**TASK GOAL:**
The required output is the line that contains "namespace Sys2Proof.Laws.Encodes" and every line after it, each written out exactly, up to the end of the entries.

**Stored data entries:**
★ ★ ★
-- ==== Sys2Proof/Laws/PerInstr.lean ====
section
/-!
SUPPORT. The families of LAWS.json: one lemma per constructor of Instr.
-/
namespace Sys2Proof.Laws.Encodes

/-- An instruction without an encoding is an event, and every event is well-formed; a word always has an encoding. -/
def Statement (i : Instr) : Prop := encode i = none → i.WellFormed = true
★ ★ ★
**WRITTEN SOLUTION:**
namespace Sys2Proof.Laws.Encodes

/-- An instruction without an encoding is an event, and every event is well-formed; a word always has an encoding. -/
def Statement (i : Instr) : Prop := encode i = none → i.WellFormed = true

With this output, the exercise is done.